(Data excerpts)
....

-- ==== Sys2Proof/Machine/Window.lean ====
section
/-! DEFINITION. The host's writes to the exchange window (R161 to R168, R174) and the taking of an unknown kind (R170). -/

namespace Sys2Proof.Machine

/-! ## Request parts and discarded writes -/

/-- R163: the request part takes host writes only while its slot is FREE. -/
def writeRequest (n : SlotId) (offset : Nat) (data : List Byte) (s : State) : State :=
  if (s.slot n).state = .free then s.onSlot n fun c => { c with request := Mem.store c.request offset data } else s

/-- SLOT_REQUEST_WRITE (R163). -/
def execSlotRequestWrite (n : SlotId) (offset : Nat) (data : List Byte) (s : State) : Result := hostEvent (writeRequest n offset data) s

/-- WINDOW_WRITE_DISCARDED (R161): a discarded write changes nothing and reaches no block. -/
def execWindowWriteDiscarded (_offset : Nat) (_data : List Byte) (s : State) : Result := .next s.quiet

/-! ## Control words -/

/-- R162, R172: a 1 written to DONE, PROGRESS or MISUSE clears that flag. -/
def clearAttn (v : W32) (s : State) : State :=
  { s with attnDone := s.attnDone && !v.getLsbD 0, attnProgress := s.attnProgress && !v.getLsbD 1, attnMisuse := s.attnMisuse && !v.getLsbD 4 }

/-- ATTN (R162). -/
def execAttn (v : W32) (s : State) : Result := controlWrite (clearAttn v) s

/-- ATTN_ENABLE (R162): the five enables take the written values. -/
def execAttnEnable (v : W32) (s : State) : Result := controlWrite (fun t => { t with attnEnable := v.setWidth 5 }) s

/-- R14: a latched condition whose live condition is absent clears. -/
def ackStation (t : Station) : Station := { t with noRoomLatched := t.noRoomLatched && t.noRoomLive, idleClosed := false }

/-- R124. -/
def ackBay (y : Bay) : Bay :=
  { y with latched :=
    { identFault := y.latched.identFault && y.state == .faulted, giveBackWait := y.latched.giveBackWait && y.giveBackWait, readFault := false,
      removedDuringRead := false, stalled := false } }

/-- R94. -/
def ackConditions (latched live : Conditions) : Conditions :=
  { jam := latched.jam && live.jam, mediaOut := latched.mediaOut && live.mediaOut, overheat := latched.overheat && live.overheat,
    doorOpen := latched.doorOpen && live.doorOpen, headCooling := latched.headCooling && live.headCooling }

/-- R94. -/
def ackPrinter (q : Printer) : Printer :=
  { q with latched :=
    { reported := ackConditions q.latched.reported q.live.reported, linkSilent := q.latched.linkSilent && q.live.linkSilent, underrun := false,
      packChanged := false, overheatStop := false } }

/-- R148. -/
def ackTerminal (t : Terminal) : Terminal :=
  { t with latched := { linkSilent := t.latched.linkSilent && t.linkSilentLive, authLost := false, voidAbandoned := false, uncollected := false } }

/-- R51. -/
def ackPrice (u : PriceUnit) : PriceUnit := { u with emptyLatched := u.emptyLatched && !anyOffered u.table, loadFailedLatched := false }

/-- R174: the acknowledgement of a unit record: its latched conditions without a live one clear. -/
def ackUnit (n : UnitId) (s : State) : State :=
  if h : n.val < 4 then s.onStation ⟨n.val, h⟩ ackStation
  else if h : n.val < 8 then s.onBay ⟨n.val - 4, by omega⟩ ackBay
  else if h : n.val < 10 then s.onPrinter ⟨n.val - 8, by omega⟩ ackPrinter
  else if n.val = 10 then s.onTerminal ackTerminal
  else s.onPrice ackPrice

/-- R174: the records whose bit is written 1 are acknowledged and their bits clear. -/
def ackUnits (v : W32) (s : State) : State :=
  let t := forEach (List.finRange 12) (fun n u => if v.getLsbD n.val then ackUnit n u else u) s
  { t with unitChanged := t.unitChanged &&& ~~~(v.setWidth 12) }

/-- UNIT_CHANGED (R174). -/
def execUnitChanged (v : W32) (s : State) : Result := controlWrite (ackUnits v) s

/-- ORDER_CHANGED (R174): order records have no latched conditions. -/
def execOrderChanged (v : W32) (s : State) : Result := controlWrite (fun t => { t with orderChanged := t.orderChanged &&& ~~~v }) s

/-! ## The strip -/

/-- R166: a refused or discarded strip write. -/
def misuse (s : State) : State := { s with attnMisuse := true }

/-- R164 to R166, R169: a FREE slot is POSTED at the tail of the intake list, its result part and progress zero. -/
def postSlot (n : SlotId) (s : State) : State :=
  if (s.slot n).state = .free then
    { (s.onSlot n fun c =>
        { c with state := .posted, progress := 0, status := .ok, reason := .none, tagEcho := 0, completedAt := 0, body := .zero }) with
      intake := s.intake ++ [n] }
  else misuse s

/-- POST (R166). -/
def execPost (n : SlotId) (s : State) : Result := hostEvent (postSlot n) s

/-- R167: a POSTED slot leaves the intake list and completes CANCELLED. -/
def cancelPosted (n : SlotId) (s : State) : State :=
  refuseSlot n .cancelled
    { (s.onSlot n fun c => { c with state := .taken, tagEcho := hostTag c }) with intake := s.intake.filter (· != n) }

/-- R138: ABORT is sent for the authorization in the exchange; the card-wait limit stops and the authorization limit goes on. -/
def abortExchange (h : Holder) (s : State) : State :=
  (s.onTerminal fun t =>
    { t with holder := some { h with exchange := .aborting, abortLimit := some (s.after Config.terminalAbortSeconds), cardWaitLimit := none } }).emit
    (.abort h.reference)

/-- R133, R138: a CANCEL handed to the payment controller. -/
def cancelPay (n : SlotId) (s : State) : State :=
  match s.terminal.waitList.find? (·.slot == n) with
  | some e =>
    endPay n e.order .cancelled none none none (s.onTerminal fun t => { t with waitList := t.waitList.filter (·.slot != n) })
  | none =>
    match s.terminal.holder with
    | some h => if h.slot = some n ∧ h.exchange = .opened then abortExchange h s else s
    | none => s

/-- R120: a CANCEL handed to a bay. -/
def cancelRead (n : SlotId) (b : BayId) (s : State) : State :=
  match (s.bay b).waiting.find? (·.slot == n) with
  | some r => endWaitingRead b .cancelled r s
  | none =>
    match (s.bay b).active with
    | some r => if r.slot = n then endAtBoundary b .cancelled s else s
    | none => s

/-- R49: a CANCEL handed to the price unit. -/
def cancelPriceLoad (n : SlotId) (s : State) : State :=
  match s.price.load with
  | some l => if l.slot = n then cancelLoad l s else s
  | none => s

/-- R167: a CANCEL on a TAKEN slot reaches the owner of its operation. -/
def cancelTaken (n : SlotId) (s : State) : State :=
  cancelPriceLoad n (forEach (List.finRange 4) (cancelRead n) (cancelPay n s))

/-- R166: CANCEL by the slot's state. -/
def cancelSlot (n : SlotId) (s : State) : State :=
  match (s.slot n).state with
  | .posted => cancelPosted n s
  | .taken => settle s (cancelTaken n s)
  | .free | .done => s

/-- CANCEL (R167). -/
def execCancel (n : SlotId) (s : State) : Result := hostEvent (cancelSlot n) s

/-- R168: a DONE slot becomes FREE; its result part is kept. -/
def releaseSlot (n : SlotId) (s : State) : State :=
  if (s.slot n).state = .done then s.onSlot n fun c => { c with state := .free, progress := 0 } else misuse s

/-- RELEASE (R168). -/
def execRelease (n : SlotId) (s : State) : Result := hostEvent (releaseSlot n) s

/-- R115: the bay whose active read is an ALTERNATE read of the slot, with that read. -/
def alternateRead (s : State) (n : SlotId) : Option (BayId × Read) :=
  (List.finRange 4).findSome? fun b =>
    match (s.bay b).active with
    | some r => if r.slot = n ∧ r.mode = .alternate then some (b, r) else none
    | none => none

/-- R115, R168: GIVE_BACK: accepted while fewer buffers are given back than filled, else refused. -/
def giveBackSlot (n : SlotId) (s : State) : State :=
  match alternateRead s n with
  | some (b, r) =>
    if (s.slot n).state = .taken ∧ r.givenBack < r.filled then settle s (giveBackBuffer b r s) else misuse s
  | none => misuse s

/-- GIVE_BACK (R115). -/
def execGiveBack (n : SlotId) (s : State) : Result := hostEvent (giveBackSlot n) s

/-- STRIP_WRITE_REFUSED (R166): narrower, unaligned and unknown writes are refused alike. -/
def execStripWriteRefused (_n : SlotId) (_why : StripMisuse) (s : State) : Result := hostEvent misuse s

/-! ## An unknown kind -/

/-- R170, first check: a kind code of no kind. -/
def takeUnknown (s : State) : State :=
  match s.intake with
  | [] => s
  | n :: rest =>
    if allKinds.any (fun k => k.code == kindCode (s.slot n)) then s else refuseSlot n .format (takeSlot n rest s)

/-- UNKNOWN_KIND (R170). -/
def execUnknownKind (s : State) : Result := event takeUnknown s

end Sys2Proof.Machine
end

....

Across all the records above, find each line with "clears" in it and copy it.

= Task result =
/-- R162, R172: a 1 written to DONE, PROGRESS or MISUSE clears that flag. -/
/-- R14: a latched condition whose live condition is absent clears. -/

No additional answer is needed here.